What made you take LSD in the first place?
I’d heard a lot of good about it and I had sufficient understanding of it to know what I was doing. I had also read a lot about it.
Did you take it before the Beatles did?
No. But we are a closely knit circle and we influence each other. All five of us come from Liverpool and lived within a few hundred yards of each other. In fact, the circle is even wider because Neil, Mal, Alistair Taylor and Peter Brown are also from the same background.
How many times have you taken LSD?
About five times in the last 14 months.
Will you take it again?
I don’t know.
Did you “turn on” in the first place because you felt the need for drugs?
No, it was an experiment.
Have you ever smoked marijuana?
Yes, from time to time. I really believe that pot, marijuana or hash - whatever you like to call it - is less harmful, without question, than, say, alcohol. I think there is a terrific misunderstanding about marijuana and its effects. So many people have said it must be bad that this verdict is accepted without question and, of course, there is the malicious association between drugs and pop music. I think society’s whole attitude to soft drugs must eventually change. There is a parallel with homosexuality when that was a cardinal sin. Isn’t it silly that we have had to wait all this time for the reforming legislation to go through?
Do you, then, support the provisions of the new bill which legalises homosexual acts between consenting adults in private?
Of course! In fact, the majority of people do, I’m certain. You hear of very few prosecutions for homosexual offences these days.
To return to the question of soft drugs, do you not think there is a danger that the men who, supply marijuana, and who are also very often pushers of hard drugs like heroin and cocaine, will try to turn their customers on to the more expensive and more addictive hard drugs?
The laws governing soft drugs principally create the danger. But the danger exists already with alcoholics who turn on to hard drugs. I think, however, that the danger is remote in the present context. None of the people I know who smoke pot are interested in harder drugs. They are certainly aware of the dangers involved.

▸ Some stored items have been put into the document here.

/-- R118: SOFT_RESET completes with 0; every element of R38 takes its reset value but BITBUF, NODE, LEN and
BITS, which stay; a malformed one resets nothing; and its example. That the port then holds the response
and that the model's own fields stay is log entry 14. -/
def Obligations.SoftResetGivesResetState : Prop :=
  (∀ s : State, ∃ t,
    exec .softReset s = .next t ∧ t.port = .respond ⟨.ok, 0#64⟩ ∧
    (∀ sym, freqOf t sym = 0#32) ∧
    t = { s with
      freq := t.freq, root := 0, leafCount := 0#9, nodeCount := 0#9, totalWeight := 0#32,
      treeValid := false, maxCodeLen := 0#8, codesValid := false, streamLen := 0#32,
      encSymCount := 0#32, encBitCount := 0#32, decBitPos := 0#32, decSymCount := 0#32,
      mFixed := 0#64, mHuff := 0#64, mRatio := 0#64, ratioValid := false, lastErr := 0#4,
      errMask := 0#16, port := t.port } ∧
    exec (.ftGet 0x41#16) t = .next (answered 0#64 t) ∧
    exec .decSym t = .next (failed .noTree 6 t)) ∧
  (∀ (w : Command) (s : State), opcField w = 0x03#8 →
    (w = 0x0300000000000000#64 → execWord w s = exec .softReset s) ∧
    (w ≠ 0x0300000000000000#64 → execWord w s = .next (failed .illegalCommand 2 s)))

/-! ### Frequency table -/

/-- R75: FT_CLEAR empties FREQ and clears both validity flags, whatever they were, and changes nothing
else; its only legal word; its example. -/
def Obligations.FtClearEmptiesTable : Prop :=
  (∀ s : State, ∃ t,
    exec .ftClear s = .next t ∧ (∀ sym, freqOf t sym = 0#32) ∧
    t = answered 0#64 { s with freq := t.freq, treeValid := false, codesValid := false } ∧
    exec (.ftGet 0x41#16) t = .next (answered 0#64 t) ∧
    exec .build t = .next (failed .emptyAlphabet 4 t)) ∧
  (∀ w : Command, opcField w = 0x10#8 →
    (decode w = .ok .ftClear ↔ w = 0x1000000000000000#64) ∧ (w ≠ 0x1000000000000000#64 → illegalWord w))

/-- R76: FT_SET writes one count, 0 and the old value included, clears both validity flags and changes
nothing else; its words and its two errors; its example. -/
def Obligations.FtSetWritesCount : Prop :=
  (∀ (s : State) (a : BitVec 16) (c : BitVec 32), a.toNat ≤ 255 → ∃ t,
    exec (.ftSet a c) s = .next t ∧
    (∀ x : Symbol, freqOf t x = if x = a.setWidth 8 then c else freqOf s x) ∧
    t = answered 0#64 { s with freq := t.freq, treeValid := false, codesValid := false }) ∧
  (∀ (s : State) (a : BitVec 16) (c : BitVec 32), 255 < a.toNat →
    exec (.ftSet a c) s = .next (failed .badOperand 3 s)) ∧
  (∀ w : Command, opcField w = 0x11#8 →
    (rsvField w = 0#8 → decode w = .ok (.ftSet (aField w) (bField w))) ∧
    (rsvField w ≠ 0#8 → illegalWord w)) ∧
  decode 0x110000410000002D#64 = .ok (.ftSet 0x41#16 45#32)

/-- R77: FT_GET completes with the count, 0 for a symbol without an entry, whatever the validity flags,
and changes nothing; its words and its errors; its example. -/
def Obligations.FtGetReadsCount : Prop :=
  (∀ (s : State) (a : BitVec 16), a.toNat ≤ 255 →
    exec (.ftGet a) s = .next (answered (BitVec.ofNat 64 (freqOf s (a.setWidth 8)).toNat) s)) ∧
  (∀ (s : State) (a : BitVec 16), 255 < a.toNat → exec (.ftGet a) s = .next (failed .badOperand 3 s)) ∧
  (∀ w : Command, opcField w = 0x12#8 →
    (rsvField w = 0#8 → bField w = 0#32 → decode w = .ok (.ftGet (aField w))) ∧
    (rsvField w ≠ 0#8 ∨ bField w ≠ 0#32 → illegalWord w)) ∧
  (∀ s t : State, exec (.ftSet 0x4A#16 1#32) s = .next t →
    execWord 0x1200004A00000000#64 t = .next (answered 1#64 t))

/-! ### Tree builder -/

/-- R79: an empty alphabet is EMPTY_ALPHABET, checked first; a total above 2^32 − 1 is WEIGHT_OVERFLOW; both
change only the bookkeeping. -/
def Obligations.BuildFailures : Prop :=
  ∀ s : State,
    ((∀ sym, freqOf s sym = 0#32) → exec .build s = .next (failed .emptyAlphabet 4 s)) ∧
    ((∃ sym, freqOf s sym ≠ 0#32) → 2 ^ 32 - 1 < totalCount s.freq →
      exec .build s = .next (failed .weightOverflow 5 s))

/-- R78: with a nonempty alphabet of K symbols whose total fits, BUILD completes: ROOT = 2K − 2,
LEAF_COUNT = K, NODE_COUNT = 2K − 1, TOTAL_WEIGHT the total of FREQ, the flags, the response data; the
records at and above NODE_COUNT and everything else stay. -/
def Obligations.BuildCompletes : Prop :=
  ∀ s : State, (∃ sym, freqOf s sym ≠ 0#32) → totalCount s.freq ≤ 2 ^ 32 - 1 →
    1 ≤ alphabetSize s ∧ alphabetSize s ≤ 256 ∧
    ∃ t, exec .build s = .next t ∧
      t.root.val = 2 * alphabetSize s - 2 ∧
      t.leafCount.toNat = alphabetSize s ∧
      t.nodeCount.toNat = 2 * alphabetSize s - 1 ∧
      t.totalWeight.toNat = totalCount s.freq ∧
      t.totalWeight = nodeWeight t.node[t.root] ∧
      t.port = .respond ⟨.ok, BitVec.ofNat 64
        (2 ^ 48 * t.root.val + 2 ^ 32 * alphabetSize s + totalCount s.freq)⟩ ∧
      (∀ j : NodeIdx, 2 * alphabetSize s - 1 ≤ j.val → t.node[j] = s.node[j]) ∧
      t = { s with
        node := t.node, root := t.root, leafCount := t.leafCount, nodeCount := t.nodeCount,
        totalWeight := t.totalWeight, treeValid := true, codesValid := false, port := t.port }

/-- R85, for a BUILD that completes with K leaves: the leaves in ascending symbol order, then the internal
nodes; children come before their parent and differ; every index below 2K − 2 is the child of exactly one
node; ROOT = 2K − 2 is nobody's child; no leaf is deeper than K − 1. -/
def Obligations.BuiltTreeShape : Prop :=
  ∀ (s t : State) (d : BitVec 64), exec .build s = .next t → t.port = .respond ⟨.ok, d⟩ →
    (∀ j : NodeIdx, j.val < alphabetSize s →
      t.node[j] = .leaf (nodeSym t.node[j]) (freqOf s (nodeSym t.node[j])) ∧
      freqOf s (nodeSym t.node[j]) ≠ 0#32) ∧
    (∀ i j : NodeIdx, i.val < j.val → j.val < alphabetSize s →
      (nodeSym t.node[i]).toNat < (nodeSym t.node[j]).toNat) ∧
    (∀ sym, freqOf s sym ≠ 0#32 → ∃ j : NodeIdx, j.val < alphabetSize s ∧ nodeSym t.node[j] = sym) ∧
    (∀ j : NodeIdx, alphabetSize s ≤ j.val → j.val < 2 * alphabetSize s - 1 →
      ∃ w l r, t.node[j] = .internal w l r ∧ l.val < j.val ∧ r.val < j.val ∧ l ≠ r) ∧
    (∀ i : NodeIdx, i.val < 2 * alphabetSize s - 2 →
      ∃ j : NodeIdx, (j.val < 2 * alphabetSize s - 1 ∧ childOf i t.node[j]) ∧
        ∀ j' : NodeIdx, j'.val < 2 * alphabetSize s - 1 → childOf i t.node[j'] → j' = j) ∧
    t.root.val = 2 * alphabetSize s - 2 ∧
    (∀ j : NodeIdx, j.val < 2 * alphabetSize s - 1 → ¬ childOf t.root t.node[j]) ∧
    (∀ (c : Code) (sym : Symbol), leadsTo t.node t.root c sym → c.length ≤ alphabetSize s - 1) ∧
    alphabetSize s - 1 ≤ 255

/-- R40, for every state that meets the invariants with TREE_VALID = 1: a full binary tree whose internal
weights are the exact sums, one parent for each node but the root, no cycle, and TOTAL_WEIGHT the total
of FREQ, below 2^32. -/
def Obligations.ValidTreeInvariants : Prop :=
  ∀ s : State, Inv s → s.treeValid = true →
    (∀ (j : NodeIdx) (w : Weight) (l r : NodeIdx), j.val < s.nodeCount.toNat →
      s.node[j] = .internal w l r →
      l ≠ r ∧ l.val < j.val ∧ r.val < j.val ∧
      w.toNat = (nodeWeight s.node[l]).toNat + (nodeWeight s.node[r]).toNat) ∧
    (∀ i : NodeIdx, i.val < s.nodeCount.toNat → i ≠ s.root →
      ∃ j : NodeIdx, (j.val < s.nodeCount.toNat ∧ childOf i s.node[j]) ∧
        ∀ j' : NodeIdx, j'.val < s.nodeCount.toNat → childOf i s.node[j'] → j' = j) ∧
    s.totalWeight.toNat = totalCount s.freq ∧ totalCount s.freq < 2 ^ 32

Did you have no apprehension when you took LSD and smoked marijuana that you might become addicted?
I did have some apprehension, but I took that risk. It was a calculated risk. But then I am in no way addicted to alcohol and seldom smoke cigarettes.
You know that LSD could have extremely damaging and sometimes fatal effects?
It is true that LSD affects different people in different ways. Some people are supposed to have bad experiences. There was a terrible programme on television the other night when a panel of so-called experts talked a lot of nonsense about the drug. People who have had a bad experience are really few and far between - certainly not as numerous as the people who have died from overdoses of alcohol. And in any case we don’t know the details of these cases. They may have mixed alcohol with LSD. I certainly didn’t feel I wanted to fly or jump off a ledge.
What did you feel?
The feeling is too impressive and personal to convey in words. I know that I have sometimes had too much to drink and felt awful and unpleasant the morning after. But I have never had a hangover from smoking pot or taking LSD. I think LSD helped me to know myself better and I think it helped me to become less bad-tempered.
Is bad-temperedness one of your failings?
Yes.
What are the others?
Well, I reproach myself most often for being bad-tempered and for being mean from time to time. When I’m rude or mean to somebody it takes me days to get over it.
Which failings do you dislike most in other people?
I dislike ignorance, pettiness and prejudice. On the other hand, egomaniacs don’t put me off. I think I, myself, have overcome a very large ego, so I’m very forgiving and tolerant of egomaniacs. There are a lot of them about and some of them are very brilliant and clever. I think this is the one failing one must be tolerant of. I also dislike dictatorship and I’ve never tried to dictate to my artists, although I’m aware that I command quite a bit of respect. The manager-artist relationship is one of mutual dependence and one of the most perfect relationships there has ever been, in my experience, is that which exists between the Beatles and myself. If I’d been domineering or dictatorial they would never had accepted me and it would have all gone wrong. You have to allow for freedom. You can easily be cut down to size in certain situations and you realise that humility is very important. When you waffle a great deal and it has no effect you realise that you have to modify your attitude.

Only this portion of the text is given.